(Saved entries)
-- ==== Sys2Proof/Machine/Matrix.lean ====
section
/-! DEFINITION. The matrix engine (R76 to R86, R109 to R113) and the run of a matrix command over its visits (R171 to R192): MATMUL, and what CONV shares with it. -/
namespace Sys2Proof.Machine

/-! Products. -/

/-- The significand of a 16-bit floating element cut into pieces, high first, with their exponents (R83). -/
def pieces (f : Fmt) (b : Nat) : List Val :=
  match (elemRaw f b).1 with
  | .nan => [.nan]
  | .num sg m k =>
    if f = .bf16 then [.num sg (m / 16 * 16) k, .num sg (m % 16) k]
    else if f = .fp16 then [.num sg (m / 128 * 128) k, .num sg (m / 8 % 16 * 8) k, .num sg (m % 8) k]
    else [.num sg m k]

/-- The passes of a format as (piece of A, piece of B), in the order they are run (R84, R85). -/
def passes : Fmt → List (Nat × Nat)
  | .bf16 => [(0, 0), (0, 1), (1, 0)]
  | .fp16 => [(0, 0), (0, 1), (1, 0), (0, 2), (1, 1), (2, 0)]
  | .l4 | .l8 | .l16 | .e4m3 | .e5m2 | .b16 => [(0, 0)]

/-- An operand element as a matrix engine has it: its bits and its scale code. -/
abbrev Elem := Nat × Option Nat

/-- Whether an element is NaN by itself or by its block's scale (R69, R80). -/
def elemNan (f : Fmt) (e : Elem) : Bool := (elemRaw f e.1).1.isNan || e.2 == some 255

/-- The exact values a product adds to an element, in order: one for each pass (R80 to R86). A logarithmic product other than L4's enters as its correctly rounded A32 value (R82). -/
def products (f : Fmt) (a b : Elem) : List Val :=
  let x := (elemRaw f a.1).1
  let y := (elemRaw f b.1).1
  if elemNan f a || elemNan f b then [.nan]
  else if x.isZero || y.isZero then [.num (x.isNeg != y.isNeg) 0 0]
  else
    match f with
    | .l4 => [x.mul y]
    | .l8 | .l16 => [widen (x.mul y)]
    | .e4m3 | .e5m2 | .bf16 | .fp16 | .b16 => (passes f).map fun p => (nth (pieces f a.1) p.1 .nan).mul (nth (pieces f b.1) p.2 .nan)

/-- Exact values added one after another into an accumulator element (R75, R86, R97). The second component is the generator after them. -/
def accumulate (mode : Mode) (acc : A32 × Gen) (xs : List Val) : A32 × Gen :=
  xs.foldl (fun r x =>
    match mode with
    | .nearest => (a32Round .nearest 0 ((a32Val r.1).add x), r.2)
    | .stochastic => (a32Round .stochastic (r.2.at 0) ((a32Val r.1).add x), r.2.skip 1)) acc

/-- The values an L4 engine adds: the products of each two K values summed exactly (R112). DESIGN CHOICE (log entry 65): the manual does not say which K values share a step where a K tile holds an odd number of them; a MATMUL visit pairs across its K tiles, a CONV within each. -/
def pairUp : List Val → List Val
  | x :: y :: l => x.add y :: pairUp l
  | l => l

/-- An operand element with its block: the address of its block's scale byte; none where it has no block (R79). -/
abbrev Cell := Elem × Option Nat

/-- The values a run of K values adds to an element (R111, R112). -/
def runValues (f : Fmt) (ps : List (Cell × Cell)) : List Val :=
  let vs := ps.flatMap fun p => products f p.1.1 p.2.1
  if f = .l4 then pairUp vs else vs

/-- The scale code an engine takes for an element: 127 where there is none (R70). -/
def scaleOr (o : Option Nat) : Nat := o.getD 127

/-- The first K values of a run that share their pair of blocks, and the rest (R79). -/
def splitShared (ps : List (Cell × Cell)) : List (Cell × Cell) × List (Cell × Cell) :=
  match ps with
  | [] => ([], [])
  | p :: _ => ps.span fun q => q.1.2 == p.1.2 && q.2.2 == p.2.2

/-- A group of up to 32 products added: their sum in A32, times `2^(sa + sb - 254)`, then into the element (R79, R113); `fuel` bounds the runs that share a pair of blocks. -/
def addGroup (f : Fmt) (mode : Mode) : Nat → A32 × Gen → List (Cell × Cell) → A32 × Gen
  | 0, acc, _ => acc
  | fuel + 1, acc, ps =>
    match ps with
    | [] => acc
    | p :: _ =>
      let (g, rest) := splitShared ps
      let t := accumulate mode (a32Zero, acc.2) (runValues f g)
      let v := a32Scale ((scaleOr p.1.1.2 + scaleOr p.2.1.2 : Nat) - 254 : Int) t.1
      addGroup f mode fuel (accumulate mode (acc.1, t.2) [a32Val v]) rest

/-- A list cut into runs of 32. -/
def chunks32 {α : Type} : Nat → List α → List (List α)
  | 0, _ => []
  | n + 1, l => if l.isEmpty then [] else l.take 32 :: chunks32 n (l.drop 32)

/-- One run of K values added to one element: plainly, or in groups where an operand carries a block scale (R113). -/
def macRun (f : Fmt) (scaled : Bool) (mode : Mode) (acc : A32 × Gen) (ps : List (Cell × Cell)) : A32 × Gen :=
  if scaled then (chunks32 ps.length ps).foldl (fun a g => addGroup f mode 32 a g) acc
  else accumulate mode acc (runValues f ps)

/-! Tiles and visits. -/

/-- A K tile: the number that FAIL_K shows, its K values, and whether it is skipped (R235). -/
structure KTile where
  id : Nat
  ks : List Nat
  skip : Bool := false
  deriving DecidableEq, Repr

/-- A visit of an output tile (R177): the K tiles it covers, whether it opens the tile and whether it closes it (R185). -/
structure Visit where
  tile : Tile
  kts : List KTile
  opens : Bool
  closes : Bool
  deriving DecidableEq, Repr

/-- A matrix command ready to run: its visits in loop order, where each operand element lies (`none`: a padded position), the epilogue, and the counter sets. -/
structure Gemm where
  visits : List Visit
  a : Desc
  b : Desc
  c : Desc
  d : Option Desc
  aIx : Tile → Nat → Nat → Option Ix
  bIx : Tile → Nat → Nat → Option Ix
  cIx : Tile → Nat → Nat → Ix
  dIx : Tile → Nat → Nat → Ix
  padA : Nat := 0
  join : Bool
  accIn : Bool
  alpha : A32
  act : Nat
  setA : Nat := 1
  setB : Nat := 2
  setOld : Nat := 3
  setD : Nat := 4
  limit : Nat
  mode : Mode
  board : Tile → Option Nat := fun _ => none
  /-- The weights a K tile of an output tile takes, where a row of output tiles shares them (R224). -/
  share : Tile → Nat → Option (Nat × Nat × Nat × Nat) := fun _ _ => none

/-- Elements fetched with padded positions filled in; those really read are listed apart. -/
structure Grid where
  elems : List Elem := []
  reads : List Elem := []
  fault : Option (Code × Nat) := none
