-- ==== Sys2Proof/Machine/Gather.lean ====
section
/-! DEFINITION. GATHER and SCATTER on the narrow path (R193, R290 to R301). -/
namespace Sys2Proof.Machine

def CmdInst.listAt (c : CmdInst) (i : Nat) : Nat := fld c.words 2 51 0 + 4 * i
def CmdInst.gatherBase (c : CmdInst) : Nat := fld c.words 3 51 0
def CmdInst.gatherCount (c : CmdInst) : Nat := fld c.words 4 15 0

/-- Offset in the scratchpad of entry i's sector (R290). -/
def CmdInst.spadAt (c : CmdInst) (i : Nat) : Nat := fld c.words 4 38 16 + 32 * i

/-- The checks of a GATHER command (R290 to R292). -/
def gatherChecks (c : CmdInst) (_ : Exec) : Checks :=
  { reserved := fld c.words 2 63 52 != 0 || fld c.words 3 63 52 != 0 || fld c.words 4 63 39 != 0 || [5, 6, 7].any fun i => fld c.words i 63 0 != 0
    field := decide (1 < c.sub) || c.gatherCount == 0 || fld c.words 3 51 44 != 0
    align := c.gatherBase % 32 != 0 || fld c.words 2 51 0 % 4 != 0 || fld c.words 4 38 16 % 32 != 0 }

/-- The local address of a core's scratchpad byte. -/
def spadAddr (n off : Nat) : Nat := 8 * 2 ^ 44 + n * 2 ^ 23 + off

/-- The sector list entry i names (R293). -/
def State.gatherSector (s : State) (c : CmdInst) (i : Nat) : Nat := c.gatherBase + 32 * leNat (s.bytes (c.listAt i) 4)

/-- The fault of list entry i before any transfer (R294): of the list entry's own read, of the sector it names, or of its place in the scratchpad. -/
def State.entryFault (s : State) (w : Who) (n : Nat) (c : CmdInst) (i : Nat) : Option (Code × Nat) :=
  if 4096 ≤ i then some (.tileGatherOvf, 0)
  else match s.loadFault w (c.listAt i) 4 with
    | some f => some f
    | none =>
      let a := s.gatherSector c i
      if region a != 0 || (s.mapFault w (c.sub == 1) a).isSome then some (.memUnmapped, a)
      else ((List.range 32).find? fun j => !s.inWork n (c.spadAt i + j)).map fun j => (.tileSpadOvf, spadAddr n (c.spadAt i + j))

/-- The end of a GATHER command at entry i (R297). -/
def State.gatherFin (s : State) (i : Nat) (f : Code × Nat) : Fin :=
  { status := 2, fault := some f.1, failInfo := i, failAddr := if f.1 = .tileGatherOvf then 0 else s.globalAddr f.2 }

/-- One sector copied into the scratchpad, through its home Larder without allocation (R295). -/
def gatherOne (src : State) (w : Who) (n : Nat) (c : CmdInst) (r : Run) (i : Nat) : Run :=
  let a := src.gatherSector c i
  if r.st.badSector a then r.stopped (r.st.gatherFin i (.memUncorrectable, a))
  else { r with st := (r.st.touch w 1 a 32).store w 1 (spadAddr n (c.spadAt i)) (src.bytes a 32), tiles := r.tiles + 1 }

/-- One sector copied from the scratchpad (R295, R296). -/
def scatterOne (src : State) (w : Who) (n : Nat) (c : CmdInst) (r : Run) (i : Nat) : Run :=
  { r with st := r.st.store w 1 (src.gatherSector c i) (src.bytes (spadAddr n (c.spadAt i)) 32), tiles := r.tiles + 1 }

/-- The run of a GATHER or SCATTER: entries 0 to F - 1 are transferred, then the fault of entry F stops it (R294); `upTo` ends it after so many sectors. -/
def listRun (one : State → Who → Nat → CmdInst → Run → Nat → Run) (upTo : Option Nat) (s : State) (n : Nat) (e : Exec) : Run :=
  let c := e.cmd
  let w := s.whoExec n e
  let bad := (List.range c.gatherCount).find? fun i => (s.entryFault w n c i).isSome
  let last := bad.getD c.gatherCount
  let s1 := s.touch w 0 (c.listAt 0) (4 * min (min c.gatherCount 4096) (last + 1))
  let r := runGroups (fun r i => one s w n c r i) upTo { Run.start s e with st := s1 } (List.range last)
  match r.stop, bad with
  | none, some i => r.stopped (s.gatherFin i ((s.entryFault w n c i).getD (.tileGatherOvf, 0)))
  | _, _ => r

/-- GATHER (R294). -/
def execGather (n : Nat) (s : State) : Host.Outcome State Fault Refusal :=
  .next (s.runCore n (fun c => c.op == 0x21 && c.sub != 1) gatherChecks (listRun gatherOne none))

/-- SCATTER (R296). -/
def execScatter (n : Nat) (s : State) : Host.Outcome State Fault Refusal :=
  .next (s.runCore n (fun c => c.op == 0x21 && c.sub == 1) gatherChecks (listRun scatterOne none))

end Sys2Proof.Machine
end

_Work instructions_. Please make your reply exactly the lines from the one containing "(listRun gatherOne none))" through the end of the entries above, and nothing more.

_Reply to the exercise_.
  .next (s.runCore n (fun c => c.op == 0x21 && c.sub != 1) gatherChecks (listRun gatherOne none))

/-- SCATTER (R296). -/
def execScatter (n : Nat) (s : State) : Host.Outcome State Fault Refusal :=
  .next (s.runCore n (fun c => c.op == 0x21 && c.sub == 1) gatherChecks (listRun scatterOne none))

end Sys2Proof.Machine
end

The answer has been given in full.